*** Data in this exercise
-- ==== Sys2Proof/Tests/Slice0.lean ====
section
/-! SUPPORT. Small tests, their expected values from spec/ (mostly spec/95_test_vectors.md), and for every statement
with hypotheses a concrete state and operands that meet them. -/

namespace Sys2Proof.Tests

open Sys2Proof Sys2Proof.Machine Sys2Proof.Claims

/-- Parameters other than the defaults: narrower operands, a greater secret. -/
def small : Config := { Config.hardware with
  b32TextMax := 408, secretMax := 255, nowWidth := 16, timeWidth := 32, windowWidth := 8 }

/-! ## Well-formedness: one ill-formed term for each check -/

/-- A variable part of n bytes is refused from the bound on; each test below is this at its first length. -/
theorem long_parts_ill_formed (n : Nat) :
    (65536 ≤ n → (Instr.b32enc (List.replicate n 0)).WellFormed = false) ∧
    (65536 ≤ n → (Instr.b32dec (List.replicate n 0)).WellFormed = false) ∧
    (65536 ≤ n → (Instr.ldsec (List.replicate n 0)).WellFormed = false) ∧
    (256 ≤ n → (Instr.verify 6 1 300 0 (List.replicate n 0)).WellFormed = false) ∧
    (65536 ≤ n → (Instr.frame 0 0 (List.replicate n 0)).WellFormed = false) := by
  simp [Instr.WellFormed]

theorem test_wf_refuses_long_b32enc : (Instr.b32enc (List.replicate 65536 0)).WellFormed = false :=
  (long_parts_ill_formed 65536).1 (Nat.le_refl _)
theorem test_wf_refuses_long_b32dec : (Instr.b32dec (List.replicate 65536 0)).WellFormed = false :=
  (long_parts_ill_formed 65536).2.1 (Nat.le_refl _)
theorem test_wf_refuses_long_ldsec : (Instr.ldsec (List.replicate 65536 0)).WellFormed = false :=
  (long_parts_ill_formed 65536).2.2.1 (Nat.le_refl _)
theorem test_wf_refuses_long_verify : (Instr.verify 6 1 300 0 (List.replicate 256 0)).WellFormed = false :=
  (long_parts_ill_formed 256).2.2.2.1 (Nat.le_refl _)
theorem test_wf_refuses_long_frame : (Instr.frame 0 0 (List.replicate 65536 0)).WellFormed = false :=
  (long_parts_ill_formed 65536).2.2.2.2 (Nat.le_refl _)

theorem test_operands_too_wide_refused : (Instr.feed 0 0x10000).operandsFit small = false ∧
    (Instr.tick 0x10000).operandsFit small = false ∧ (Instr.totp 6 0x100 0).operandsFit small = false ∧
    (Instr.totp 6 1 0x100000000).operandsFit small = false ∧ (Instr.verify 6 1 0x100 0 []).operandsFit small = false ∧
    (Instr.verify 6 1 1 0x100000000 []).operandsFit small = false := by decide

/-! ## Decoding: for every constructor a record written out byte by byte from R80 (bytes as 95_test_vectors.md
sections 3 and 4 write them) -/

theorem test_decode_b32enc : decode [0x01, 0x00, 0x03, 0x66, 0x6F, 0x6F] = .ok (.b32enc [0x66, 0x6F, 0x6F]) := by decide
theorem test_decode_b32dec : decode [0x02, 0x00, 0x05, 0x4D, 0x5A, 0x58, 0x57, 0x30] =
    .ok (.b32dec [0x4D, 0x5A, 0x58, 0x57, 0x30]) := by decide
theorem test_decode_ldsec : decode [0x03, 0x00, 0x04, 0x47, 0x45, 0x5A, 0x31] =
    .ok (.ldsec [0x47, 0x45, 0x5A, 0x31]) := by decide
theorem test_decode_hotp : decode [0x04, 0x06, 0x00, 0x00, 0x00, 0x00, 0x00, 0x00, 0x00, 0x09] = .ok (.hotp 6 9) := by decide
theorem test_decode_totp : decode [0x05, 0x08, 0x00, 0x00, 0x00, 0x1E, 0x00, 0x00, 0x00, 0x04, 0xA8, 0x17, 0xC8, 0x00] =
    .ok (.totp 8 30 20000000000) := by decide
theorem test_decode_verify : decode [0x06, 0x06, 0x01, 0x00, 0x00, 0x01, 0x2C, 0x00, 0x00, 0x00, 0x00, 0x65, 0x53,
    0xF1, 0x00, 0x06, 0x32, 0x31, 0x35, 0x35, 0x30, 0x32] =
    .ok (.verify 6 1 300 1700000000 [0x32, 0x31, 0x35, 0x35, 0x30, 0x32]) := by decide
theorem test_decode_feed : decode [0x10, 0x55, 0x00, 0x00, 0x03, 0xE8] = .ok (.feed 0x55 1000) := by decide
theorem test_decode_tick : decode [0x11, 0x00, 0x00, 0x05, 0x79] = .ok (.tick 1401) := by decide
theorem test_decode_frame : decode [0x12, 0x00, 0x01, 0x00, 0x02, 0xAA, 0xBB] = .ok (.frame 0 1 [0xAA, 0xBB]) := by decide
theorem test_decode_status : decode [0x20] = .ok .status := by decide
/-- 95_test_vectors.md section 4.5. -/
theorem test_decode_rejects_by_name : decode [] = .error .emptyRecord ∧ decode [0x07, 0x01, 0x02] = .error .illegalOpcode ∧
    decode [0x04, 0x06, 0x00] = .error .tooShort ∧ decode [0x20, 0x00] = .error .wrongLength := by decide
theorem test_encode_frame : encode (.frame 0 1 [0xAA, 0xBB]) = [0x12, 0x00, 0x01, 0x00, 0x02, 0xAA, 0xBB] := by decide
theorem test_table_word_hotp : decodeTableWord 8 0x04 = some (.hotp 0 0) := by decide
theorem test_table_word_illegal : decodeTableWord 8 0x07 = none := by decide

/-! ## One step each -/

/-- The state with one record at the port. -/
def port (s : State) (rec : List Byte) : State := s.offerRecord rec

/-- The state after one step, the reset state if there is none. -/
def after (s : State) : State :=
  match step s with
  | .next t => t
  | .fault _ => State.reset
  | .refused _ => State.reset

/-- The last response after one step on a record. -/
def answer (s : State) (rec : List Byte) : List Byte := ((after (port s rec)).responses.getLast?).getD []

/-- A secret of 20 bytes, `K20` of 95_test_vectors.md. -/
def k20 : List Byte := [0x31, 0x32, 0x33, 0x34, 0x35, 0x36, 0x37, 0x38, 0x39, 0x30,
  0x31, 0x32, 0x33, 0x34, 0x35, 0x36, 0x37, 0x38, 0x39, 0x30]

/-- The reset state with `K20` loaded. -/
def keyed20 : State := State.reset.setSecret k20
******
In the entries above, the lines between the one holding "theorem test_decode_feed : decode" and the one holding "decode [0x04, 0x06, 0x00]", inclusive, are to be printed exactly as written, and those alone.

Response for this exercise:
theorem test_decode_feed : decode [0x10, 0x55, 0x00, 0x00, 0x03, 0xE8] = .ok (.feed 0x55 1000) := by decide
theorem test_decode_tick : decode [0x11, 0x00, 0x00, 0x05, 0x79] = .ok (.tick 1401) := by decide
theorem test_decode_frame : decode [0x12, 0x00, 0x01, 0x00, 0x02, 0xAA, 0xBB] = .ok (.frame 0 1 [0xAA, 0xBB]) := by decide
theorem test_decode_status : decode [0x20] = .ok .status := by decide
/-- 95_test_vectors.md section 4.5. -/
theorem test_decode_rejects_by_name : decode [] = .error .emptyRecord ∧ decode [0x07, 0x01, 0x02] = .error .illegalOpcode ∧
    decode [0x04, 0x06, 0x00] = .error .tooShort ∧ decode [0x20, 0x00] = .error .wrongLength := by decide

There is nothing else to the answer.